This blog series is a part of the write-up assignments of our Game Engineering II class in the Master of Entertainment Arts & Engineering program at University of Utah.

The main purpose of this assignment is to separate some codes inside Graphics.cpp into two other different structs/classes that represents mesh (geometry data) and effect (shading).

The most important part of this assignment is to make our new mesh and effect class/struct interface independent and easy to extend/maintain. Also, what should be handled by the graphics class and what should be handled by the separate mesh/effect classes.

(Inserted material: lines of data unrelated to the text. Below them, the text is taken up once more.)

/-- Settles O59: the parameters at reset are allowed ones, `CM_REF` is evaluated, and no step writes `par`. -/
theorem chipMapConstraintsHold : Obligations.ChipMapConstraintsHold := by
  refine ⟨(@Config.anyAllowed ⟨someAllowedParams⟩).allowed, by decide, fun s t h => ?_⟩
  have hpar := step_keeps_par h
  exact ⟨hpar, fun hc => hpar ▸ hc⟩

end Sys2Proof.Machine
end

section
/-! Sound states (R21, R26, R83, R127, R142). -/

namespace Sys2Proof.Machine

/-- The part of `Sound` that is about the bus (R26, R83). -/
def BusSound (b : Bus) : Prop := b.cs = false ∧ b.txnCount = b.hist.length ∧ chipMemOk b.chip = true

theorem busSound_releaseCs {b : Bus} {chip : Chip} {ev : BusEvent} (hcount : b.txnCount = b.hist.length)
    (hmem : chipMemOk chip = true) : BusSound (releaseCs b chip ev) :=
  ⟨rfl, by simp [hcount], hmem⟩

theorem busSound_keptByTxn (P : Params) : KeptByTxn P BusSound := by
  rintro is acc b ⟨-, hcount, hmem⟩
  cases acc with
  | rd a w =>
    rw [txn_rd]
    exact busSound_releaseCs hcount (chipRead_keeps_memories _ _ _ _ _ hmem)
  | wr a p =>
    rw [txn_wr]
    exact busSound_releaseCs hcount (chipWrite_keeps_memories _ _ _ _ hmem)
  | reset => exact busSound_releaseCs hcount hmem

theorem sound_iff (s : State) : Sound s ↔ BusSound s.bus ∧ s.isrBusy = false ∧ phaseOk s = true := by
  simp only [BusSound]
  tauto

/-- The two phases of a core (R142). -/
theorem phaseOk_iff (s : State) : phaseOk s = true ↔ Unconfigured s ∨
    ∃ c tq rq, s.cfg = some c ∧ s.txqSw = some tq ∧ s.rxqSw = some rq ∧ ConfiguredAs s c tq rq := by
  unfold phaseOk
  split
  · rename_i hc ht hr
    simp [hc]
  · rename_i c tq rq hc ht hr
    simp [hc, ht, hr]
  · rename_i hnone hsome
    constructor
    · simp
    · rintro (⟨-, hc, ht, hr, -⟩ | ⟨c, tq, rq, hc, ht, hr, -⟩)
      · exact absurd hr (hnone hc ht)
      · exact absurd hr (hsome c tq rq hc ht)

theorem CoreKept.unconfigured {s t : State} (hk : CoreKept s t) (h : Unconfigured s) : Unconfigured t := by
  obtain ⟨hready, hcfg, htx, hrx, hfull, hbyp, hsize, htab⟩ := h
  have hfix := hk.fixed
  simp only [fixedPart, FixedPart.mk.injEq, htx, hrx, Option.map_none, Option.map_eq_none_iff] at hfix
  obtain ⟨-, hcfg', hbyp', htab', hsize', htx', hrx'⟩ := hfix
  exact ⟨hk.ready.trans hready, hcfg'.trans hcfg, htx', hrx', (hk.full hready htx).trans hfull, hbyp'.trans hbyp,
    hsize'.trans hsize, htab'.trans htab⟩

theorem CoreKept.configuredAs {s t : State} {c : Cfg} {tq rq : Queue} (hk : CoreKept s t) (hc : s.cfg = some c)
    (ht : s.txqSw = some tq) (hr : s.rxqSw = some rq) (h : ConfiguredAs s c tq rq) :
    ∃ tq' rq', t.cfg = some c ∧ t.txqSw = some tq' ∧ t.rxqSw = some rq' ∧ ConfiguredAs t c tq' rq' := by
  obtain ⟨hready, htcap, hrcap, hone, hbyp, hsize, hle, htab, htok, hrok⟩ := h
  have hfix := hk.fixed
  simp only [fixedPart, FixedPart.mk.injEq, ht, hr, Option.map_some, Option.map_eq_some_iff] at hfix
  obtain ⟨-, hcfg', hbyp', htab', hsize', ⟨tq', ht', htcap'⟩, rq', hr', hrcap'⟩ := hfix
  have htok' := hk.txq (ht ▸ queueBounded_some.2 htok) tq' ht'
  have hrok' := hk.rxq (hr ▸ queueBounded_some.2 hrok) rq' hr'
  exact ⟨tq', rq', hcfg'.trans hc, ht', hr', hk.ready.trans hready, htcap'.trans htcap, hrcap'.trans hrcap, hone,
    hbyp'.trans hbyp, hsize'.trans hsize, hsize'.trans_le hle, htab'.trans htab, htok', hrok'⟩

theorem CoreKept.phaseOk {s t : State} (hk : CoreKept s t) (h : phaseOk s = true) : phaseOk t = true := by
  rw [phaseOk_iff] at h ⊢
  obtain h | ⟨c, tq, rq, hc, ht, hr, h⟩ := h
  · exact .inl (hk.unconfigured h)
  · obtain ⟨tq', rq', h'⟩ := hk.configuredAs hc ht hr h
    exact .inr ⟨c, tq', rq', h'⟩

The mesh should be a representation with the geometry data of some sorts. And we would want to draw it on the screen as easily as possible when needed. If we look at OpenGL, drawing requires us to bind the vertex array (ID) to the current OpenGL state, and then we can draw it by specifying the first index and the count. Therefore, those parameters needed along with the vertices data should be set up during the initialization stage.

In our initialization stage, our mesh class takes a pointer to the actual data, the triangle count in that data, and how many vertices for a triangle. We then generate and bind the vertex array and buffer, set up the vertex attribute with proper stride and offset accordingly (since we’re not dealing with any texture or other stuff, we only care about the 3D coordinates).

Finally, we need to clean up the mesh when our engine shuts down. Here, we first bind the vertex array to 0, and then we delete the vertex array and buffer.


Our effect class should contain some shading information that can be bind and used to render our meshes at runtime.

Our render class contains the shader handles for vertex shader and fragment shader, along with a render state that contains some state parameters for the frame being rendered.

When initializing, we use the path to the two shaders that were passed in to load and store the shader handles.

When binding, we will use the shader that we stored and also bind the render state to set some properties for the current mesh that is being rendered, such as culling, depth test, etc.

When cleaning up, we just release the shader resource with the handles inside our effect class.


Combining our new mesh and effect class, we can use them easily to render what we want.


GPU Capture

Since it’s hard to debug shader comparing to normal codes. There are some tools that can alleviate this pain.

Direct 3D

We can use the visual studio graphics debugging tool for Direct 3D codes. We can use PrtScrn to capture different frames. Inside each frame, we can see all sorts of details such as the shaders used for the draw call, or how a pixel is rendered to get the resulting color. We can also see the results of different stages in the render pipeline.






Before running the GPU capture for OpenGL, I changed the vertices to render a different shape. Also, since we cannot use the visual studio built-in tool for OpenGL programs, we needed to download other tools, such as RenderDoc that’s being used right here. We can use F12 or PrtScrn to capture frames and look into their details. We can easily see all the detailed information of the vertices and actual gl_position during each draw call, which can be extremely super powerful and useful for debugging.




Optional Challenges

I made a diamond shape (sort of).



Windows x86 (OpenGL)
Windows x64 (Direct 3D)


This assignment forces us to understand and abstract codes and create a platform-independent interface for creating and using meshes and effects. Which can be kind of tricky given the fact that I’m not extremely familiar with the different graphics library API. However, I think the practice of thinking in higher level and providing an easy way for others or other parts of the engine to use the rendering system is probably more important.

Special thanks to

Shantanu Pandey

for pointing out the problem when I was trying to set up the solution on my own laptop.